→ TASK BRIEF
Search the data for the string "Instr" and extract every line where it appears.

(Saved entries)
━━━━━━━━

/-- The patterns and masks of rows 5 to 12 do not depend on the magic bytes, and differ pairwise where both test. -/
theorem rowsFiveToTwelve_differ (P : Config.Params) :
    ((rows P).drop 4).Pairwise fun q r => q.pattern &&& r.mask ≠ r.pattern &&& q.mask := by
  have hclosed : (((rows P).drop 4).map fun r => (r.pattern, r.mask)).Pairwise
      fun q r => q.1 &&& r.2 ≠ r.1 &&& q.2 := by
    simp only [rows, List.drop_succ_cons, List.drop_zero, List.map_cons, List.map_nil]
    decide
  exact List.pairwise_map.mp hclosed

/-- A row that tests the phase, and of the byte the bits of `u`, takes a word with that phase and those bits. -/
theorem takes_append (op : Byte → Instr) {h : BitVec 6} {b u v : Byte} (hphase : h &&& 0b111000#6 = h)
    (hbyte : b &&& u = v) : (⟨h ++ v, 0b111000#6 ++ u, op⟩ : Row).takes (h ++ b) = true := by
  rw [Row.takes, beq_iff_eq]
  exact (and_eq_split h 0b111000#6 h b u v).mpr ⟨hphase, hbyte⟩

/-- Settles O34: the rows 5 to 12 differ in a bit both test; a `MISS` row tests only the phase, which the word of the
`HIT` row before it has too. -/
theorem rowsFiveToTwelveAreDisjoint : Obligations.RowsFiveToTwelveAreDisjoint := by
  unfold Obligations.RowsFiveToTwelveAreDisjoint
  intro P
  refine ⟨(rowsFiveToTwelve_differ P).imp not_both_take,
    ⟨0b000000#6 ++ P.magic0, _, _, rfl, rfl, ?_, ?_⟩, ⟨0b001000#6 ++ P.magic1, _, _, rfl, rfl, ?_, ?_⟩⟩
  · exact takes_append _ rfl BitVec.and_allOnes
  · exact takes_append _ rfl BitVec.and_zero
  · exact takes_append _ rfl BitVec.and_allOnes
  · exact takes_append _ rfl BitVec.and_zero

end Sys2Proof.Machine
end

section
/-! SUPPORT. What each operation of the table does where its byte selects it, its refusal elsewhere, the agreement with
the one listing of the step, and the frames of the twelve operations (`45_system.md`, `20_memory.md` section 1). -/

namespace Sys2Proof.Machine

/-! ### Where an operation runs (R58) -/

/-- Only the five phases of R11 select an operation (R59). -/
theorem assigned_of_select {P : Config.Params} {d : Pfd} {b : Byte} {i : Instr} (h : select P d b = .next i) :
    d.live.assigned := by
  cases hl : d.live with
  | awaitingStart1 | awaitingStart2 | readingHeader | readingPayload | readingChecksum => trivial
  | unassigned c => rw [select_unassigned P b hl] at h; cases h
  | powerUp => rw [select_powerUp P b hl] at h; cases h

/-- Settles O20: the selected operation is the one the step on that byte performs. -/
theorem stepPerformsTheSelectedOperation : Obligations.StepPerformsTheSelectedOperation := by
  unfold Obligations.StepPerformsTheSelectedOperation
  intro s b hd
  obtain ⟨i, hs⟩ : ∃ i, select Config.params s.pfd b = .next i := select_answers b hd
  obtain ⟨e, r, ha⟩ := acceptByte_answers Config.params b hd
  obtain ⟨hwf, hdispatched, -⟩ := select_wf hs
  refine ⟨i, _, hs, hdispatched, hwf, exec_of_select hs ha, ?_⟩
  simp only [exec, execStep, ha, report_of_next]

/-- A byte's operation is one of the twelve. -/
theorem dispatched_of_acceptedByte {P : Config.Params} {i : Instr} {b : Byte} (h : acceptedByte P i = some b) :
    i.dispatched = true := by
  cases i with
  | s1Hit | s1Miss | s2Hit | s2Miss | hdrAcc | hdrEnd0 | hdrEndN => rfl
  | payAcc | payEnd | ckAcc | ckOk | ckBad => rfl
  | reset | cksum | valid | length | setcrc | serialize => cases h
  | step | feed | frame | framex | noise => cases h

/-- A block operation that does not answer is not selected (log entry 9). -/
theorem perform_next_or_notSelected (P : Config.Params) {i : Instr} (d : Pfd) (h : i.dispatched = true) :
    (∃ e r, perform P i d = .next (e, r)) ∨ perform P i d = .refused .notSelected := by
  cases i with
  | s1Hit | s2Hit =>
    simp only [perform, opS1Hit, opS2Hit]
    split
    · exact .inl ⟨_, _, rfl⟩
    · exact .inr rfl
  | s1Miss | s2Miss | hdrAcc | hdrEndN | payAcc | ckAcc | ckBad =>
    simp only [perform, opS1Miss, opS2Miss, opHdrAcc, opHdrEndN, opPayAcc, opCkAcc, opCkBad]
    split
    · split
      · exact .inr rfl
      · exact .inl ⟨_, _, rfl⟩
    · exact .inr rfl
  | hdrEnd0 | payEnd | ckOk =>
    simp only [perform, opHdrEnd0, opPayEnd, opCkOk]
    split
    · split
      · exact .inl ⟨_, _, rfl⟩
      · exact .inr rfl
    · exact .inr rfl
  | reset | cksum | valid | length | setcrc | serialize => cases h
  | step | feed | frame | framex | noise => cases h

/-- Settles O37: the selected operation is the step on its byte, which answers; an operation that answers is selected by
its byte, and any other is refused. -/
theorem operationsRunExactlyWhereSelected : Obligations.OperationsRunExactlyWhereSelected := by
  unfold Obligations.OperationsRunExactlyWhereSelected
  intro s i b hb
  have hdispatched := dispatched_of_acceptedByte hb
  constructor
  · intro hs
    obtain ⟨e, r, ha⟩ := acceptByte_answers Config.params b (assigned_of_select hs)
    exact ⟨_, exec_of_select hs ha⟩
  · intro hs
    rw [exec_perform hdispatched]
    rcases perform_next_or_notSelected Config.params s.pfd hdispatched with ⟨e, r, hp⟩ | hp
    · obtain ⟨b', hb', hs'⟩ := perform_next hp
      rw [hb] at hb'
      cases hb'
      exact absurd hs' hs
    · rw [hp, report_of_refused]

/-! ### What an operation does -/

/-- What each operation of R58 needs of the block and what it leaves (R80 to R83, R90 to R92, R100, R101, R110 to
R113). -/
inductive Performs (P : Config.Params) (d : Pfd) : Instr → Pfd → Result → Prop
  | s1Hit (hl : d.live = .awaitingStart1) :
    Performs P d .s1Hit { d with live := .awaitingStart2, acc := zext16 P.magic0 } .inProgress
  | s1Miss {b : Byte} (hl : d.live = .awaitingStart1) : Performs P d (.s1Miss b) d (.error .invalidStartByte)
  | s2Hit (hl : d.live = .awaitingStart2) :
    Performs P d .s2Hit { d with live := .readingHeader [], acc := addByte d.acc P.magic1 } .inProgress
  | s2Miss {b : Byte} (hl : d.live = .awaitingStart2) :
    Performs P d (.s2Miss b) { d with live := .awaitingStart1, acc := 0#16 } (.error .invalidStartByte)
  | hdrAcc {b : Byte} {hb : List Byte} (hl : d.live = .readingHeader hb) :
    Performs P d (.hdrAcc b) { d with live := .readingHeader (hb ++ [b]), acc := addByte d.acc b } .inProgress
  | hdrEnd0 {b h0 h1 h2 h3 h4 : Byte} (hl : d.live = .readingHeader [h0, h1, h2, h3, h4]) :
    Performs P d (.hdrEnd0 b)
      { d with
        live := .readingChecksum []
        msg := { withHeader d.msg h0 h1 h2 h3 h4 b with payload := [] }
        acc := addByte d.acc b } .inProgress
  | hdrEndN {b h0 h1 h2 h3 h4 : Byte} (hl : d.live = .readingHeader [h0, h1, h2, h3, h4]) :
    Performs P d (.hdrEndN b)
      { d with
        live := .readingPayload []
        msg := withHeader d.msg h0 h1 h2 h3 h4 b
        acc := addByte d.acc b } .inProgress
  | payAcc {b : Byte} {pb : Memory} (hl : d.live = .readingPayload pb) :
    Performs P d (.payAcc b) { d with live := .readingPayload (Memory.append pb b), acc := addByte d.acc b } .inProgress
  | payEnd {b : Byte} {pb : Memory} (hl : d.live = .readingPayload pb) :
    Performs P d (.payEnd b)
      { d with
        live := .readingChecksum []
        msg := { d.msg with payload := Memory.append pb b }
        acc := addByte d.acc b } .inProgress
  | ckAcc {b : Byte} {cb : List Byte} (hl : d.live = .readingChecksum cb) :
    Performs P d (.ckAcc b) { d with live := .readingChecksum (cb ++ [b]) } .inProgress
  | ckOk {b c0 : Byte} (hl : d.live = .readingChecksum [c0]) :
    Performs P d (.ckOk b) (finalize .success (withTrailer d.msg c0 b) d) (.success (withTrailer d.msg c0 b))
  | ckBad {b c0 : Byte} (hl : d.live = .readingChecksum [c0]) :
    Performs P d (.ckBad b) (finalize .checksumError (withTrailer d.msg c0 b) d)
      (.error (.checksumError (withTrailer d.msg c0 b)))

/-- An operation that answers does what its rule says: it is the step on its byte, in the one case that selects it. -/
theorem performs_of_perform {P : Config.Params} {i : Instr} {d e : Pfd} {r : Result}
    (h : perform P i d = .next (e, r)) : Performs P d i e r := by
  obtain ⟨b, -, hs, ha⟩ := acceptByte_of_perform h
  rcases acceptByte_cases ha with ⟨hl, hb, rfl, rfl⟩ | ⟨hl, hb, rfl, rfl⟩ | ⟨hl, hb, rfl, rfl⟩ | ⟨hl, hb, rfl, rfl⟩ |
    ⟨_, hl, hc, rfl, rfl⟩ | ⟨_, _, _, _, _, hl, hz, rfl, rfl⟩ | ⟨_, _, _, _, _, hl, hz, rfl, rfl⟩ |
    ⟨_, hl, hc, rfl, rfl⟩ | ⟨_, hl, hc, rfl, rfl⟩ | ⟨_, hl, hc, rfl, rfl⟩ |
    ⟨_, hl, hc, rfl, rfl⟩ | ⟨_, hl, hc, rfl, rfl⟩
  · rw [select_awaitingStart1 P b hl, if_pos hb] at hs; cases hs; exact .s1Hit hl
  · rw [select_awaitingStart1 P b hl, if_neg hb] at hs; cases hs; exact .s1Miss hl
  · rw [select_awaitingStart2 P b hl, if_pos hb] at hs; cases hs; exact .s2Hit hl
  · rw [select_awaitingStart2 P b hl, if_neg hb] at hs; cases hs; exact .s2Miss hl
  · rw [select_header_acc P b hl hc] at hs; cases hs; exact .hdrAcc hl
  · rw [select_header_end P b hl, if_pos hz] at hs; cases hs; exact .hdrEnd0 hl
  · rw [select_header_end P b hl, if_neg hz] at hs; cases hs; exact .hdrEndN hl
  · rw [select_payload P b hl, if_neg hc] at hs; cases hs; exact .payAcc hl
  · rw [select_payload P b hl, if_pos hc] at hs; cases hs; exact .payEnd hl
  · rw [select_trailer_acc P b hl hc] at hs; cases hs; exact .ckAcc hl
  · rw [select_trailer_end P b hl, if_pos hc] at hs; cases hs; exact .ckOk hl
  · rw [select_trailer_end P b hl, if_neg hc] at hs; cases hs; exact .ckBad hl

/-- An operation of the twelve that answers does what its rule says to the block, and of the machine's other fields
writes the result port only. -/
theorem performs_of_exec {s t : State} {i : Instr} (hi : i.dispatched = true) (h : exec i s = .next t) :
    ∃ e r, Performs Config.params s.pfd i e r ∧ t = { s with pfd := e, result := some r } := by
  rw [exec_perform hi] at h
  obtain ⟨e, r, hp, rfl⟩ := report_next h
  exact ⟨e, r, performs_of_perform hp, rfl⟩

/-! ### Frames -/

/-- What the ten operations that do not finalize keep of the block: `RES` and the checksum field always, the rest of
`MSG` where neither the header nor the payload is complete, `ACC` in the two that add no byte (R14, R17, R18). -/
theorem performs_frame {P : Config.Params} {d e : Pfd} {i : Instr} {r : Result} {b : Byte}
    (hi : i ∈ [Instr.s1Hit, .s1Miss b, .s2Hit, .s2Miss b, .hdrAcc b, .hdrEnd0 b, .hdrEndN b, .payAcc b, .payEnd b,
      .ckAcc b])
    (h : Performs P d i e r) :
    e.res = d.res ∧ e.msg.checksum = d.msg.checksum ∧
      (i ∉ [Instr.hdrEnd0 b, .hdrEndN b, .payEnd b] → e.msg = d.msg) ∧
      (i ∈ [Instr.s1Miss b, .ckAcc b] → e.acc = d.acc) := by
  cases h with
  | s1Miss | ckAcc => exact ⟨rfl, rfl, fun _ => rfl, fun _ => rfl⟩
  | s1Hit | s2Hit | s2Miss | hdrAcc | payAcc => exact ⟨rfl, rfl, fun _ => rfl, by simp⟩
  | hdrEnd0 | hdrEndN | payEnd => exact ⟨rfl, rfl, fun hn => absurd (by simpa using hi) hn, by simp⟩
  | ckOk | ckBad => simp at hi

━━━━━━━━

→ ANSWER BOX
theorem takes_append (op : Byte → Instr) {h : BitVec 6} {b u v : Byte} (hphase : h &&& 0b111000#6 = h)
theorem assigned_of_select {P : Config.Params} {d : Pfd} {b : Byte} {i : Instr} (h : select P d b = .next i) :
theorem dispatched_of_acceptedByte {P : Config.Params} {i : Instr} {b : Byte} (h : acceptedByte P i = some b) :
theorem perform_next_or_notSelected (P : Config.Params) {i : Instr} (d : Pfd) (h : i.dispatched = true) :
inductive Performs (P : Config.Params) (d : Pfd) : Instr → Pfd → Result → Prop
theorem performs_of_perform {P : Config.Params} {i : Instr} {d e : Pfd} {r : Result}
theorem performs_of_exec {s t : State} {i : Instr} (hi : i.dispatched = true) (h : exec i s = .next t) :
theorem performs_frame {P : Config.Params} {d e : Pfd} {i : Instr} {r : Result} {b : Byte}
    (hi : i ∈ [Instr.s1Hit, .s1Miss b, .s2Hit, .s2Miss b, .hdrAcc b, .hdrEnd0 b, .hdrEndN b, .payAcc b, .payEnd b,
      (i ∉ [Instr.hdrEnd0 b, .hdrEndN b, .payEnd b] → e.msg = d.msg) ∧
      (i ∈ [Instr.s1Miss b, .ckAcc b] → e.acc = d.acc) := by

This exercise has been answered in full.